* Brief
Every line below between the line holding "decide_eq_false (by rw [List.length_replicate];" and the line holding "theorem test_illformed_custom : (Instr.custom", inclusive, should be repeated exactly, and all other lines omitted.

Records for this exercise: Begin

-- ==== Sys2Proof/Tests/Slice0.lean ====
section
/-! SUPPORT. The author's tests. Expected results are the spec's: the vectors of 95_test_vectors.md, the tables of 30_encoding.md
and 42_frame_decoder.md, or hand calculation from a rule named beside the test. -/

namespace Sys2Proof.Tests

open Sys2Proof.Machine

/-! ### Well-formedness: an ill-formed term for each check -/

/-- A payload of 256 bytes has no count byte (`n: 0..255`, 30_encoding.md R80). -/
def tooLong : List Byte := List.replicate 256 0

theorem replicate_not_countable {α : Type} (a : α) : countable (List.replicate 256 a) = false :=
  decide_eq_false (by rw [List.length_replicate]; decide)

theorem tooLong_not_countable : countable tooLong = false := replicate_not_countable 0

theorem test_illformed_send : (Instr.send 2 0 tooLong).wf = false := by simp [Instr.wf, tooLong_not_countable]
theorem test_illformed_xfer : (Instr.xfer 2 0 tooLong true 2).wf = false := by simp [Instr.wf, tooLong_not_countable]
theorem test_illformed_cat : (Instr.cat 0 2 0 (List.replicate 256 (.num 0))).wf = false := by
  simp only [Instr.wf, replicate_not_countable, Bool.false_and]
theorem test_illformed_cat_bytes : (Instr.cat 1 2 0 [.bytes tooLong]).wf = false := by simp [Instr.wf, Arg.wf, tooLong_not_countable]
theorem test_illformed_custom : (Instr.custom 2 tooLong).wf = false := by simp [Instr.wf, tooLong_not_countable]
theorem test_illformed_encode : (Instr.encode 2 0 tooLong).wf = false := by simp [Instr.wf, tooLong_not_countable]
theorem test_illformed_pack_shape : (Instr.pack (List.replicate 256 .u8) []).wf = false := by
  simp only [Instr.wf, replicate_not_countable, Bool.false_and]
theorem test_illformed_pack_field : (Instr.pack [.bytes 256] []).wf = false := by decide
theorem test_illformed_pack_args : (Instr.pack [] (List.replicate 256 (.num 0))).wf = false := by
  simp only [Instr.wf, replicate_not_countable, Bool.false_and, Bool.and_false]
theorem test_illformed_pack_arg : (Instr.pack [] [.bytes tooLong]).wf = false := by simp [Instr.wf, Arg.wf, tooLong_not_countable]
theorem test_illformed_unpack_shape : (Instr.unpack (List.replicate 256 .u8)).wf = false := by
  simp only [Instr.wf, replicate_not_countable, Bool.false_and]
theorem test_illformed_unpack_field : (Instr.unpack [.bytes 256]).wf = false := by decide
theorem test_illformed_flags_arg : (Instr.cat 0 2 0 [.flags (List.replicate 256 true)]).wf = false := by
  simp only [Instr.wf, List.all_cons, Arg.wf, replicate_not_countable, Bool.false_and, Bool.and_false]

/-- A flag field of no byte, of 256, with a flag outside its bytes, with two flags at one bit (30_encoding.md R66, log 44). -/
theorem test_illformed_flag_fields :
    (FieldType.flags 0 []).wf = false ∧ (FieldType.flags 256 [0]).wf = false ∧ (FieldType.flags 1 [8]).wf = false ∧
    (FieldType.flags 1 [3, 3]).wf = false ∧ (FieldType.flags 1 [3, 7]).wf = true := by decide

/-- 256 flags have no count byte, though they stand at bits of their own. -/
theorem test_illformed_flag_count : (FieldType.flags 255 (List.range 256)).wf = false := by
  have : countable (List.range 256) = false := decide_eq_false (by rw [List.length_range]; decide)
  simp only [FieldType.wf, this, Bool.and_false, Bool.false_and]

/-- The conditions of the dispatch rows (42_frame_decoder.md R121). -/
theorem test_illformed_feed_rows :
    (Instr.feedSync0Miss 0x55).wf = false ∧ (Instr.feedSync1Miss 0xAA).wf = false ∧ (Instr.feedLenAccept 0x00).wf = false ∧
    (Instr.feedLenAccept 0x41).wf = false ∧ (Instr.feedLenOver 0x40).wf = false := by decide

/-- The bounds of the command id ranges (30_encoding.md R70), the error bit (R72). -/
theorem test_illformed_command_ids :
    (Instr.errorResponse 0x7F).wf = false ∧
    (Instr.classGet 0x00 2 [] false 0).wf = false ∧ (Instr.classGet 0x20 2 [] false 0).wf = false ∧
    (Instr.classAuxGet20 0x24 2 [] false 0).wf = false ∧ (Instr.classAuxGet24 0x26 2 [] false 0).wf = false ∧
    (Instr.unassigned26 0x40 2 [] false 0).wf = false ∧ (Instr.classSet40 0x50 2 [] false 0).wf = false ∧
    (Instr.classSet50 0x54 2 [] false 0).wf = false ∧ (Instr.unassigned55 0x5F 2 [] false 0).wf = false ∧
    (Instr.classAuxSet60 0x64 2 [] false 0).wf = false ∧ (Instr.unassigned65 0x80 2 [] false 0).wf = false := by decide

theorem test_illformed_class_payloads :
    (Instr.classGet 1 2 tooLong false 0).wf = false ∧ (Instr.classAuxGet20 0x20 2 tooLong false 0).wf = false ∧
    (Instr.classAuxGet24 0x24 2 tooLong false 0).wf = false ∧ (Instr.unassigned26 0x26 2 tooLong false 0).wf = false ∧
    (Instr.classSet40 0x40 2 tooLong false 0).wf = false ∧ (Instr.classSet50 0x50 2 tooLong false 0).wf = false ∧
    (Instr.classSet54 2 tooLong false 0).wf = false ∧ (Instr.unassigned55 0x55 2 tooLong false 0).wf = false ∧
    (Instr.classAuxSet60 0x60 2 tooLong false 0).wf = false ∧ (Instr.classAuxSet64 2 tooLong false 0).wf = false ∧
    (Instr.unassigned65 0x65 2 tooLong false 0).wf = false := by
  simp [Instr.wf, tooLong_not_countable]

/-! ### Decoding: a word written out from the spec's encoding, for every constructor -/

/-- Operation codes 0 to 4 (30_encoding.md R80), then the operands in the layout of log 25. -/
theorem test_decode_send : decode .command [0x00, 0x02, 0x40, 2, 0x11, 0x22] = .ok (.send 0x02 0x40 [0x11, 0x22], []) := rfl
theorem test_decode_recv :
    decode .command [0x01, 0x02, 0x00, 100, 0, 0, 0, 1, 2, 0xE8, 0x03, 0, 0] = .ok (.recv 0x02 0x00 100 true 2 1000, []) := rfl
theorem test_decode_xfer : decode .command [0x02, 0x02, 0x00, 0, 1, 2] = .ok (.xfer 0x02 0x00 [] true 2, []) := rfl
theorem test_decode_setTimeout : decode .command [0x03, 0xF4, 0x01, 0, 0] = .ok (.setTimeout 500, []) := rfl
theorem test_decode_cat : decode .command [0x04, 2, 0x02, 0, 1, 0, 3, 0, 0, 0] = .ok (.cat 2 0x02 0 [.num 3], []) := rfl
theorem test_decode_cat_bytes : decode .command [0x04, 1, 0x02, 0, 1, 1, 2, 0x55, 0xAA] = .ok (.cat 1 0x02 0 [.bytes [0x55, 0xAA]], []) := rfl
theorem test_decode_reserved :
    decode .command [5] = .ok (.reservedOp5, []) ∧ decode .command [6] = .ok (.reservedOp6, []) ∧
    decode .command [7] = .ok (.reservedOp7, []) := ⟨rfl, rfl, rfl⟩
theorem test_decode_events :
    decode .receive [0x55] = .ok (.feed 0x55, []) ∧ decode .transmit [1, 0x88, 0x13, 0, 0] = .ok (.txdone true 5000, []) ∧
    decode .poll [0x8B, 0x13, 0, 0] = .ok (.poll 5003, []) ∧ decode .reset [] = .ok (.reset, []) := ⟨rfl, rfl, rfl, rfl⟩

/-- The transition table (42_frame_decoder.md R121). -/
theorem test_decode_feed_rows :
    decode (.feedRow .sync0) [0x55] = .ok (.feedSync0Hit, []) ∧
    decode (.feedRow .sync0) [0xAA] = .ok (.feedSync0Miss 0xAA, []) ∧
    decode (.feedRow .sync1) [0xAA] = .ok (.feedSync1Hit, []) ∧
    decode (.feedRow .sync1) [0x55] = .ok (.feedSync1Miss 0x55, []) ∧
    decode (.feedRow .dest) [0x01] = .ok (.feedDest 0x01, []) ∧
    decode (.feedRow .src) [0x02] = .ok (.feedSrc 0x02, []) ∧
    decode (.feedRow .cmd) [0x00] = .ok (.feedCmd 0x00, []) ∧
    decode (.feedRow .len) [0x00] = .ok (.feedLenZero, []) ∧
    decode (.feedRow .len) [0x40] = .ok (.feedLenAccept 0x40, []) ∧
    decode (.feedRow .len) [0x41] = .ok (.feedLenOver 0x41, []) ∧
    decode (.feedRow .data) [0x05] = .ok (.feedData 0x05, []) ∧
    decode (.feedRow .chk) [0x07] = .ok (.feedChk 0x07, []) :=
  ⟨rfl, rfl, rfl, rfl, rfl, rfl, rfl, rfl, rfl, rfl, rfl, rfl⟩

/-- The ids fixed individually and the error bit (30_encoding.md R71, R72), with the operands of log 25. -/
theorem test_decode_fixed_ids :
    decode .commandId [0x00, 0x02] = .ok (.getProtocolVersion 0x02, []) ∧
    decode .commandId [0x5F, 0x02, 2, 0x55, 0xAA] = .ok (.custom 0x02 [0x55, 0xAA], []) ∧
    decode .commandId [0x80] = .ok (.errorResponse 0x80, []) ∧
    decode .commandId [0xFF] = .ok (.errorResponse 0xFF, []) := ⟨rfl, rfl, rfl, rfl⟩

/-- The command id ranges at their bounds (30_encoding.md R70). -/
theorem test_decode_class_ids :
    decode .commandId [0x01, 2, 0, 1, 8] = .ok (.classGet 0x01 2 [] true 8, []) ∧
    decode .commandId [0x1F, 2, 0, 1, 8] = .ok (.classGet 0x1F 2 [] true 8, []) ∧
    decode .commandId [0x23, 2, 0, 1, 8] = .ok (.classAuxGet20 0x23 2 [] true 8, []) ∧
    decode .commandId [0x24, 2, 0, 1, 8] = .ok (.classAuxGet24 0x24 2 [] true 8, []) ∧
    decode .commandId [0x3F, 2, 0, 1, 8] = .ok (.unassigned26 0x3F 2 [] true 8, []) ∧
    decode .commandId [0x4F, 2, 1, 9, 0, 0] = .ok (.classSet40 0x4F 2 [9] false 0, []) ∧
    decode .commandId [0x53, 2, 1, 9, 0, 0] = .ok (.classSet50 0x53 2 [9] false 0, []) ∧
    decode .commandId [0x54, 2, 1, 9, 0, 0] = .ok (.classSet54 2 [9] false 0, []) ∧
    decode .commandId [0x5E, 2, 1, 9, 0, 0] = .ok (.unassigned55 0x5E 2 [9] false 0, []) ∧
    decode .commandId [0x60, 2, 1, 9, 0, 0] = .ok (.classAuxSet60 0x60 2 [9] false 0, []) ∧
    decode .commandId [0x64, 2, 1, 9, 0, 0] = .ok (.classAuxSet64 2 [9] false 0, []) ∧
    decode .commandId [0x65, 2, 1, 9, 0, 0] = .ok (.unassigned65 0x65 2 [9] false 0, []) :=
  ⟨rfl, rfl, rfl, rfl, rfl, rfl, rfl, rfl, rfl, rfl, rfl, rfl⟩

/-- The device error codes (95_test_vectors.md S5). -/
theorem test_decode_device_errors :
    decode .deviceError [0x01] = .ok (.deverrWrongChecksum, []) ∧ decode .deviceError [0x11] = .ok (.deverrInvalidCommand, []) ∧
    decode .deviceError [0x12] = .ok (.deverrInvalidByteCount, []) ∧ decode .deviceError [0x13] = .ok (.deverrInvalidData, []) ∧
    decode .deviceError [0x21] = .ok (.deverrDeviceNotInitialized, []) ∧
    decode .deviceError [0x22] = .ok (.deverrDeviceCalibrating, []) ∧ decode .deviceError [0x23] = .ok (.deverrMotorStuck, []) ∧
    decode .deviceError [0x31] = .ok (.deverrOperationFailed, []) ∧ decode .deviceError [0x32] = .ok (.deverrSaveFailed, []) :=
  ⟨rfl, rfl, rfl, rfl, rfl, rfl, rfl, rfl, rfl⟩

/-- The functions, in the layout of log 25. -/
theorem test_decode_functions :
    decode (.function .lrc) [0x55, 0xAA] = .ok (.lrc [0x55, 0xAA], []) ∧ decode (.function .chkOk) [] = .ok (.chkOk, []) ∧
    decode (.function .encode) [0x02, 0x00, 0] = .ok (.encode 0x02 0x00 [], []) ∧
    decode (.function .pack) [1, 1, 1, 0, 0x34, 0x12, 0, 0] = .ok (.pack [.u16le] [.num 0x1234], []) ∧
    decode (.function .unpack) [2, 0, 2] = .ok (.unpack [.u8, .i16le], []) := ⟨rfl, rfl, rfl, rfl, rfl⟩

/-- Flag fields and flag arguments, in the layout of log 25: size, counted positions of 16 bits; counted booleans. -/
theorem test_decode_flags :
    decode (.function .unpack) [1, 6, 2, 2, 9, 0, 0, 0] = .ok (.unpack [.flags 2 [9, 0]], []) ∧
    decode (.function .pack) [1, 6, 1, 1, 7, 0, 1, 2, 1, 1] = .ok (.pack [.flags 1 [7]] [.flags [true]], []) := ⟨rfl, rfl⟩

Records for this exercise: End

* Written response
  decide_eq_false (by rw [List.length_replicate]; decide)

theorem tooLong_not_countable : countable tooLong = false := replicate_not_countable 0

theorem test_illformed_send : (Instr.send 2 0 tooLong).wf = false := by simp [Instr.wf, tooLong_not_countable]
theorem test_illformed_xfer : (Instr.xfer 2 0 tooLong true 2).wf = false := by simp [Instr.wf, tooLong_not_countable]
theorem test_illformed_cat : (Instr.cat 0 2 0 (List.replicate 256 (.num 0))).wf = false := by
  simp only [Instr.wf, replicate_not_countable, Bool.false_and]
theorem test_illformed_cat_bytes : (Instr.cat 1 2 0 [.bytes tooLong]).wf = false := by simp [Instr.wf, Arg.wf, tooLong_not_countable]
theorem test_illformed_custom : (Instr.custom 2 tooLong).wf = false := by simp [Instr.wf, tooLong_not_countable]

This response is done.